Carmen Soares (University of Coimbra, Portugal) [cilsoares@gmail.com]

Steven Brandwood (American School of Classical Studies in Athens and Rutgers University, USA) [steven.m.brandwood@gmail.com]

 

 

While there has been a great amount of commentary on the experience in battle of militarily active males of prime age, there has been less attention to their physical and emotional well-being in war contexts and much less to the experiences, circumstances, and attitudes of non-combatant groups, be they females, boys below the age of service, superannuated men, or even males incapacitated or standing outside regular deployment.
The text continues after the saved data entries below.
theorem submit_frame (s : State) :
    Frame [.regs, .prt, .err, .fwu, .vbt] s (submit s) := by
  delta submit
  repeat' first
    | with_reducible apply Frame.refl
    | with_reducible assumption
    | apply Eq.refl
    | lift_lets -underBinder -merge -useContext
    | (intro x; refine Frame.cut (cs := [.regs, .prt, .err, .fwu, .vbt]) (s0 := s) (x := x) ?_ (fun hx => ?_); unfold x; rotate_left; clear_value x)
    | (intro x; clear_value x)
    | intro x
    | with_reducible apply Frame.app (regPut_frame _ _ _)
    | with_reducible apply Frame.app (fieldPut_frame _ _ _ _ _)
    | with_reducible apply Frame.app (raiseInt_frame _ _ _)
    | with_reducible apply Frame.app (vbtPut_frame _ _ _)
    | with_reducible apply Frame.app (markDirty_frame _)
    | with_reducible apply Frame.app (setProp_frame _ _ _)
    | with_reducible apply Frame.app (propIdle_frame _ _ _)
    | (with_reducible refine Frame.updFwu (by decide) ?_ ?_; (intro _ h; exact h))
    | (with_reducible refine Frame.updFwu (by decide) ?_ ?_; (intro _ h; simp only [FwuSt.sorted] at h ⊢; simp [h]; done))
    | (with_reducible refine Frame.updFwu (by decide) ?_ ?_; (intro _ h; simp only [FwuSt.sorted] at h ⊢; and_intros <;> (try dsimp only) <;> (repeat' split) <;> first | (simp [h]; done) | exact tabFold_rising (fun _ _ g => by first | (simp [g]; done) | (split <;> simp [g]; done)) _ _ (by simp [h])))
    | (with_reducible refine Frame.updFwu (by decide) ?_ ?_; (intro _ h; simp only [FwuSt.sorted] at h ⊢; and_intros <;> first | (simp [h]; done) | exact tabFold_rising (fun _ _ g => by first | (simp [g]; done) | (split <;> simp [g]; done) | exact tabFold_rising (fun _ _ k => by simp [k]) _ _ g) _ _ (by simp [h]) | (repeat' first | exact rfl | exact h | apply tabSet_rising)))
    | with_reducible apply Frame.updPrt
    | with_reducible apply Frame.ite
    | split

theorem cancel_frame (s : State) :
    Frame [.regs, .prt, .err] s (cancel s) := by
  delta cancel
  repeat' first
    | with_reducible apply Frame.refl
    | with_reducible assumption
    | apply Eq.refl
    | lift_lets -underBinder -merge -useContext
    | (intro x; refine Frame.cut (cs := [.regs, .prt, .err]) (s0 := s) (x := x) ?_ (fun hx => ?_); unfold x; rotate_left; clear_value x)
    | with_reducible apply Frame.app (propIdle_frame _ _ _)
    | with_reducible apply Frame.app (propEnds_frame _ _)
    | with_reducible apply Frame.ite

theorem wrPropCtl_frame (src : Party) (v : Word) (s : State) :
    Frame [.regs, .prt, .err, .fwu, .vbt] s (wrPropCtl src v s) := by
  delta wrPropCtl
  repeat' first
    | with_reducible apply Frame.refl
    | with_reducible assumption
    | apply Eq.refl
    | lift_lets -underBinder -merge -useContext
    | (intro x; refine Frame.cut (cs := [.regs, .prt, .err, .fwu, .vbt]) (s0 := s) (x := x) ?_ (fun hx => ?_); unfold x; rotate_left; clear_value x)
    | (intro x; clear_value x)
    | intro x
    | with_reducible apply Frame.app (refuseReg_frame _ _ _ _ _)
    | with_reducible apply Frame.app (propNow_frame _)
    | with_reducible apply Frame.app (submit_frame _)
    | with_reducible apply Frame.app (cancel_frame _)
    | with_reducible apply Frame.ite

theorem applyProposal_frame (s : State) :
    Frame [.regs, .fwu, .vbt] s (applyProposal s) := by
  delta applyProposal
  repeat' first
    | with_reducible apply Frame.refl
    | with_reducible assumption
    | apply Eq.refl
    | lift_lets -underBinder -merge -useContext
    | (intro x; refine Frame.cut (cs := [.regs, .fwu, .vbt]) (s0 := s) (x := x) ?_ (fun hx => ?_); unfold x; rotate_left; clear_value x)
    | (intro x; clear_value x)
    | intro x
    | with_reducible apply Frame.app (regPut_frame _ _ _)
    | with_reducible apply Frame.app (vbtPut_frame _ _ _)
    | (with_reducible refine Frame.updFwu (by decide) ?_ ?_; (intro _ h; exact h))
    | (with_reducible refine Frame.updFwu (by decide) ?_ ?_; (intro _ h; simp only [FwuSt.sorted] at h ⊢; simp [h]; done))
    | (with_reducible refine Frame.updFwu (by decide) ?_ ?_; (intro _ h; simp only [FwuSt.sorted] at h ⊢; and_intros <;> (try dsimp only) <;> (repeat' split) <;> first | (simp [h]; done) | exact tabFold_rising (fun _ _ g => by first | (simp [g]; done) | (split <;> simp [g]; done)) _ _ (by simp [h])))
    | (with_reducible refine Frame.updFwu (by decide) ?_ ?_; (intro _ h; simp only [FwuSt.sorted] at h ⊢; and_intros <;> first | (simp [h]; done) | exact tabFold_rising (fun _ _ g => by first | (simp [g]; done) | (split <;> simp [g]; done) | exact tabFold_rising (fun _ _ k => by simp [k]) _ _ g) _ _ (by simp [h]) | (repeat' first | exact rfl | exact h | apply tabSet_rising)))
    | with_reducible refine Frame.foldl ?_ (fun _ _ _ => ?_)
    | with_reducible apply Frame.ite
    | with_reducible apply_assumption
    | split

theorem execPropExpire_frame (s : State) :
    ∀ out, execPropExpire s = .next out → Frame [.regs, .prt, .err] s out := by
  delta execPropExpire
  intro out h
  injection h with h
  subst h
  repeat' first
    | with_reducible apply Frame.refl
    | with_reducible assumption
    | apply Eq.refl
    | lift_lets -underBinder -merge -useContext
    | (intro x; refine Frame.cut (cs := [.regs, .prt, .err]) (s0 := s) (x := x) ?_ (fun hx => ?_); unfold x; rotate_left; clear_value x)
    | with_reducible apply Frame.app (propNow_frame _)

theorem smbRefuse_frame (code : Nat) (write : Bool) (data : Nat) (s : State) :
    Frame [.regs, .prt, .err] s (smbRefuse code write data s) := by
  delta smbRefuse
  repeat' first
    | with_reducible apply Frame.refl
    | with_reducible assumption
    | apply Eq.refl
    | lift_lets -underBinder -merge -useContext
    | (intro x; refine Frame.cut (cs := [.regs, .prt, .err]) (s0 := s) (x := x) ?_ (fun hx => ?_); unfold x; rotate_left; clear_value x)
    | with_reducible apply Frame.app (refuse_frame _ _ _ _ _ _ _)
    | with_reducible apply Frame.app (smbAnswer_frame _ _)

theorem readProposal_frame (s : State) :
    Frame [.regs, .prt, .err] s (readProposal s) := by
  delta readProposal
  repeat' first
    | with_reducible apply Frame.refl
    | with_reducible assumption
    | apply Eq.refl
    | lift_lets -underBinder -merge -useContext
    | (intro x; refine Frame.cut (cs := [.regs, .prt, .err]) (s0 := s) (x := x) ?_ (fun hx => ?_); unfold x; rotate_left; clear_value x)
    | (intro x; clear_value x)
    | intro x
    | with_reducible apply Frame.app (smbAnswer_frame _ _)
    | with_reducible apply Frame.app (propNow_frame _)
    | with_reducible apply Frame.ite

theorem execPropRead_frame (s : State) :
    ∀ out, execPropRead s = .next out → Frame [.regs, .prt, .err] s out := by
  delta execPropRead
  intro out h
  injection h with h
  subst h
  repeat' first
    | with_reducible apply Frame.refl
    | with_reducible assumption
    | apply Eq.refl
    | lift_lets -underBinder -merge -useContext
    | (intro x; refine Frame.cut (cs := [.regs, .prt, .err]) (s0 := s) (x := x) ?_ (fun hx => ?_); unfold x; rotate_left; clear_value x)
    | with_reducible apply Frame.app (readProposal_frame _)
    | with_reducible apply Frame.ite

theorem confirmProposal_frame (seq : Nat) (digest : Word) (s : State) :
    Frame [.regs, .prt, .err, .fwu, .vbt] s (confirmProposal seq digest s) := by
  delta confirmProposal
  repeat' first
    | with_reducible apply Frame.refl
    | with_reducible assumption
    | apply Eq.refl
    | lift_lets -underBinder -merge -useContext
    | (intro x; refine Frame.cut (cs := [.regs, .prt, .err, .fwu, .vbt]) (s0 := s) (x := x) ?_ (fun hx => ?_); unfold x; rotate_left; clear_value x)
    | (intro x; clear_value x)
    | intro x
    | with_reducible apply Frame.app (smbAnswer_frame _ _)
    | with_reducible apply Frame.app (propEnds_frame _ _)
    | with_reducible apply Frame.app (propNow_frame _)
    | with_reducible apply Frame.app (applyProposal_frame _)
    | with_reducible apply Frame.app (smbRefuse_frame _ _ _ _)
    | with_reducible apply Frame.ite

theorem execConfirm_frame (seq : BitVec 16) (digest : Word) (s : State) :
    ∀ out, execConfirm seq digest s = .next out → Frame [.regs, .prt, .err, .fwu, .vbt] s out := by
  delta execConfirm
  intro out h
  injection h with h
  subst h
  repeat' first
    | with_reducible apply Frame.refl
    | with_reducible assumption
    | apply Eq.refl
    | lift_lets -underBinder -merge -useContext
    | (intro x; refine Frame.cut (cs := [.regs, .prt, .err, .fwu, .vbt]) (s0 := s) (x := x) ?_ (fun hx => ?_); unfold x; rotate_left; clear_value x)
    | with_reducible apply Frame.app (confirmProposal_frame _ _ _)
    | with_reducible apply Frame.ite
Only a narrow spotlight of historical attention has surrounded the plight of women in captured cities as highlighted both by literary documents such as the Troades of Euripides and by various mythological scenarios. Nevertheless, we believe that there is much to be investigated concerning “comfort” levels of both warriors and non-combatants (food, clothes, housing, care, love, etc.), particularly if we adopt more global perspectives which endeavor to integrate all members of polis-societies who do not regularly serve. And it may well be that activating this viewpoint may in turn yield conclusions which themselves must in their turn be conditioned by an understanding that the polis-society is in some sense a totally mobilizable sociopolitical order.

The panel welcomes proposals addressing the topic in different literary genres and authors from antiquity and also in comparative cultural studies.